Phonetics
by Clemonce Heard
for Kamau
I want to call my nephew something toxically endearing or endearingly toxic
like killa, but I don’t want him to kill.
I like lil gangsta
pressed out of John Leguizamo’s mouth in Chef
but off screen it feels like more nonexistence spoken
into fruition
;
the day my nephew comes home from practice with a black eye
and broken nose, snuck by a teammate thrice his size,
his great-grandmother worries.
One of his teammates was just kilt by another teammate
over drugs or money or a baby.
As you probably guessed when I say kilt
I’m not talking about the skirts Scots wear. When I say baby
I mean the boy who was killed had a baby on the way.
Snuck is self explanatory,
which is to say, use context clues.
Only those who remained
in the car know what really took place. Not even the gun knows what it did or didn’t do,
for its muzzle is not trained
to hear the scuffle before it wakes nor the sirens after
;
once, at a gas station in Algiers, a man who didn’t like me
and my nephew
chuckling at the dusty rap he was jamming raised his jacket
to show he was a killer or a gangster.
He muttered pussy
when I began paying
more attention to the pump.
The price and gallon trembling up.
If he’d fired at us
it’d be just my luck that his gun wouldn’t’ve jammed.
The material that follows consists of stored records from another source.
/-- The port's own address toward a destination: link-local toward a link-local one or where it has no global
address (log entry 70). -/
def State.sourceIp (s : State) (p ip : Nat) : Nat :=
  if ip < 2 ^ 32 then s.ip4 p
  else if ip / 2 ^ 118 = 0x3FA ∨ s.ip6 p = 0 then s.ip6ll p else s.ip6 p

/-- R145: the address that is resolved for a destination: itself inside the port's prefix, the gateway outside it;
none with no gateway. -/
def State.nextHop (s : State) (p ip : Nat) : Option Nat :=
  let v4 := decide (ip < 2 ^ 32)
  let w := if v4 then 32 else 128
  let own := if v4 then s.ip4 p else s.ip6 p
  let len := if v4 then s.ff (pEth p) F.ETH_CFG_IP4_PREFIX else s.ff (pEth p) F.ETH_CFG_IP6_PREFIX
  let gw := if v4 then s.ff (pEth p) F.ETH_GW4_ADDR else addr4 true (fun k => s.ff (pEth p) F.ETH_GW6_ADDR k)
  if ip / 2 ^ (w - len) = own / 2 ^ (w - len) then some ip
  else if gw = 0 then none else some gw

/-- The tag of the frames that a port sends (R140). -/
def State.vlanTag (s : State) (p : Nat) : Option Nat :=
  if s.ff (pEth p) F.ETH_CFG_VLAN_EN = 1 then some (s.ff (pEth p) F.ETH_CFG_VLAN_ID) else none

/-- A frame leaves a port for a MAC address; a preview packet counts for its view too. -/
def State.txFrame (s : State) (p mac : Nat) (o : Tx) : State :=
  let s := (s.emit (.frame p mac (s.vlanTag p) o)).inc (pEth p) F.ETH_TX_CNT_TX_CNT
  match o with
  | .preview v _ _ _ _ _ => s.inc (pView v) F.VIEW_PV_PKT_CNT_PKT_CNT
  | _ => s

/-- An ARP request or a Neighbour Solicitation for an address. -/
def State.askNeighbour (s : State) (p : Nat) (ip : BitVec 128) : State :=
  s.txFrame p (if ip.toNat < 2 ^ 32 then 0xFFFFFFFFFFFF else solicitedMac ip.toNat) (.neighbourRequest ip)

/-- R145: send a frame to an address. A hit becomes the most recently used entry; a miss asks for the neighbour
and the frame waits. -/
def State.sendVia (s : State) (p ip : Nat) (o : Tx) : State :=
  if s.portUp p = false then s.inc (pEth p) F.ETH_NBR_FAIL_CNT_NBR_FAIL_CNT
  else if isMulticast ip then s.txFrame p (groupMac ip) o
  else
    match s.nextHop p ip with
    | none => (s.inc (pEth p) F.ETH_NBR_FAIL_CNT_NBR_FAIL_CNT).setCond (pEth p) 4
    | some h =>
      let k := BitVec.ofNat 128 h
      let r := s.port p
      match r.cache.find? (fun e => e.1 == k) with
      | some e => (s.setPort p { r with cache := e :: r.cache.filter (fun x => x.1 != k) }).txFrame p e.2.toNat o
      | none =>
        match r.misses.find? (fun e => e.1 == k) with
        | some _ =>
          s.setPort p { r with misses := r.misses.map (fun e => if e.1 = k then (e.1, e.2.1, e.2.2 ++ [o]) else e) }
        | none => (s.setPort p { r with misses := r.misses ++ [(k, 1, [o])] }).askNeighbour p k

/-- The address of a seat's host (R516). -/
def State.hostAddr (s : State) (seat : Nat) : Nat :=
  addr4 (s.fld (pSeat seat) F.SEAT_CFG_IPV6 == 1) (fun k => s.fld (pSeat seat) F.SEAT_HOST_ADDR_ADDR k)

/-- Send an event datagram (R516); one that the port cannot deliver is dropped and counted. -/
def State.eventDatagram (s : State) (seat level : Nat) (wake : Bool) : State :=
  let p := s.fld (pSeat seat) F.SEAT_CFG_ETH_PORT
  let h := s.hostAddr seat
  s.sendVia p h (.event seat ⟨s.sourceIp p h, h, 23127, s.fld (pSeat seat) F.SEAT_CFG_HOST_UDP⟩ (s.eventWords seat level wake))

/-- R517: a new notification of a seat, with its NSEQ and its KIND 0x60 record. -/
def State.notify (s : State) (seat level : Nat) (wake : Bool) : State :=
  let s := s.setFld (pEvtp seat) F.EVTP_NSEQ_NSEQ (s.fld (pEvtp seat) F.EVTP_NSEQ_NSEQ + 1)
  let s := if seat = 0 then s.vector level else s.eventDatagram seat level wake
  if s.fld (pEvtp seat) F.EVTP_CFG_RINGLOG = 1 then
    s.eventEntry seat [0x60 * 2 ^ 56 + seat * 2 ^ 44,
      s.fld (pEvtp seat) F.EVTP_NSEQ_NSEQ * 2 ^ 32 + (if wake then 16 else 0) + level, s.now, 0]
  else s

/-- R514: the notification of a seat stops being outstanding; its pending vector bit clears (R515). -/
def State.clearNote (s : State) (seat : Nat) : State :=
  let o := s.fld (pEvtp seat) F.EVTP_NOTE_LEVEL
  let s := (s.setFld (pEvtp seat) F.EVTP_NOTE_OUTSTANDING 0).setFld (pEvtp seat) F.EVTP_NOTE_LEVEL 0
  if seat = 0 then s.setPba o false else s

/-- R514: clear the outstanding notification when nothing pending at its level or above it lies above
the running level. -/
def State.checkNote (s : State) (seat : Nat) : State :=
  if s.fld (pEvtp seat) F.EVTP_NOTE_OUTSTANDING = 1 ∧
      ¬ (s.evt.routed.any (fun e => e.2 == seat && decide (s.fld (pEvtp seat) F.EVTP_NOTE_LEVEL ≤ s.level e.1) &&
        decide (s.runLevel seat ≤ s.level e.1))) then s.clearNote seat
  else s

/-- R513: compare the highest pending level with the running and the outstanding level. -/
def State.compareNote (s : State) (seat : Nat) : State :=
  let s := s.checkNote seat
  let n := s.topPending seat
  let out := s.fld (pEvtp seat) F.EVTP_NOTE_OUTSTANDING
  if s.runLevel seat < n ∧ (out = 0 ∨ s.fld (pEvtp seat) F.EVTP_NOTE_LEVEL + 1 < n) then
    let s := if seat = 0 ∧ out = 1 then s.setPba (s.fld (pEvtp seat) F.EVTP_NOTE_LEVEL) false else s
    let s := (s.setFld (pEvtp seat) F.EVTP_NOTE_OUTSTANDING 1).setFld (pEvtp seat) F.EVTP_NOTE_LEVEL (n - 1)
    s.notify seat (n - 1) false
  else s

/-- Replace the routing tables. -/
def State.setEvt (s : State) (e : Events) : State := { s with evt := e }

/-- R509, R511: route a source to a seat, or hold it. Answers the state and the seat, if any. -/
def State.routeOne (s : State) (n : Nat) (wasHeld : Bool) : State × List Nat :=
  match s.pickSeat n with
  | some k => (s.setEvt { s.evt with routed := ins 16 n k s.evt.routed, held := s.evt.held.filter (· ≠ n) }, [k])
  | none =>
    if wasHeld then (s, [])
    else ((s.setEvt { s.evt with routed := s.evt.routed.filter (fun e => e.1 ≠ n),
                                 held := insertNat n s.evt.held }).inc pEvt F.EVT_HELD_CNT_HELD_CNT, [])

/-- One asserted source: keep, re-route (R510), route or hold. -/
def State.settleOne (st : State × List Nat) (n : Nat) : State × List Nat :=
  let s := st.1
  match s.evt.routed.find? (fun e => e.1 == n) with
  | some e =>
    if s.candidate n e.2 then st
    else
      let s := s.inc pEvt F.EVT_REROUTE_CNT_REROUTE_CNT
      let r := s.routeOne n false
      (r.1, r.2 ++ st.2)
  | none =>
    let r := s.routeOne n (s.evt.held.contains n)
    (r.1, r.2 ++ st.2)

/-- R511: wake notifications for a held source, one to each sleeping eligible seat with WAKE_ON. -/
def State.wakeFor (s : State) (n : Nat) : State :=
  s.each (List.range 16) (fun s k =>
    if bit (s.elig n) k && s.present k && s.fld (pEvtp k) F.EVTP_CFG_ASLEEP == 1 &&
        s.fld (pEvtp k) F.EVTP_CFG_WAKE_ON == 1 && !s.evt.woken.contains (n, k) then
      (s.setEvt { s.evt with woken := (n, k) :: s.evt.woken,
                             wakeBits := if k = 0 then (n, s.level n) :: s.evt.wakeBits else s.evt.wakeBits }).notify
        k (s.level n) true
    else s)

/-- R515: a wake vector's pending bit clears once its source is no longer held or seat 0 is awake. -/
def State.dropWakes (s : State) : State :=
  let awake := s.fld (pEvtp 0) F.EVTP_CFG_ASLEEP == 0
  let gone := s.evt.wakeBits.filter (fun e => awake || !s.evt.held.contains e.1)
  let s := s.each gone (fun s e =>
    if s.fld (pEvtp 0) F.EVTP_NOTE_OUTSTANDING = 1 ∧ s.fld (pEvtp 0) F.EVTP_NOTE_LEVEL = e.2 then s
    else s.setPba e.2 false)
  s.setEvt { s.evt with wakeBits := s.evt.wakeBits.filter (fun e => !(awake || !s.evt.held.contains e.1)),
                        woken := s.evt.woken.filter (fun e => s.evt.held.contains e.1) }

/-- Bring event delivery up to date with the pages: de-assertion first, then sources in ascending
number (R509 to R511), then notification of the seats that received one (R513, R529). -/
def State.settleOnce (s : State) (a : List Nat) : State :=
  let s := s.setEvt { s.evt with routed := s.evt.routed.filter (fun e => a.contains e.1),
                                 held := s.evt.held.filter (fun n => a.contains n) }
  let s := s.each (List.range 16) (fun s k => s.checkNote k)
  let r := a.foldl State.settleOne (s, [])
  let s := r.1.each (List.range 16) (fun s k => if r.2.contains k then s.compareNote k else s.checkNote k)
  let s := s.dropWakes
  s.each s.evt.held (fun s n => s.wakeFor n)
He might’ve turned my nephew into the evening news
his grandmother worries over
watching too many of the much too young to be called dead, murdered
;
my nephew wants his round
and a gun to stop
whoever rifled through his new car. His mother is scared.
Round is what our kids say
when they want to fight someone. Round is what my friends & me called each other. Round
is a monosyllabic bullet ‘round here.
Bullets stroll
around the corners ‘round here— round round round round
and the bullet returns
to where it was first fired.
His matryoshka wants him to turn
the page, but my nephew has his finger on a word. He underlines it, highlights it: blood, caution tape.
While trying to hook his finger around it, another boy,
above his age, is pronounced dead
at the scene of a word we can’t pronounce.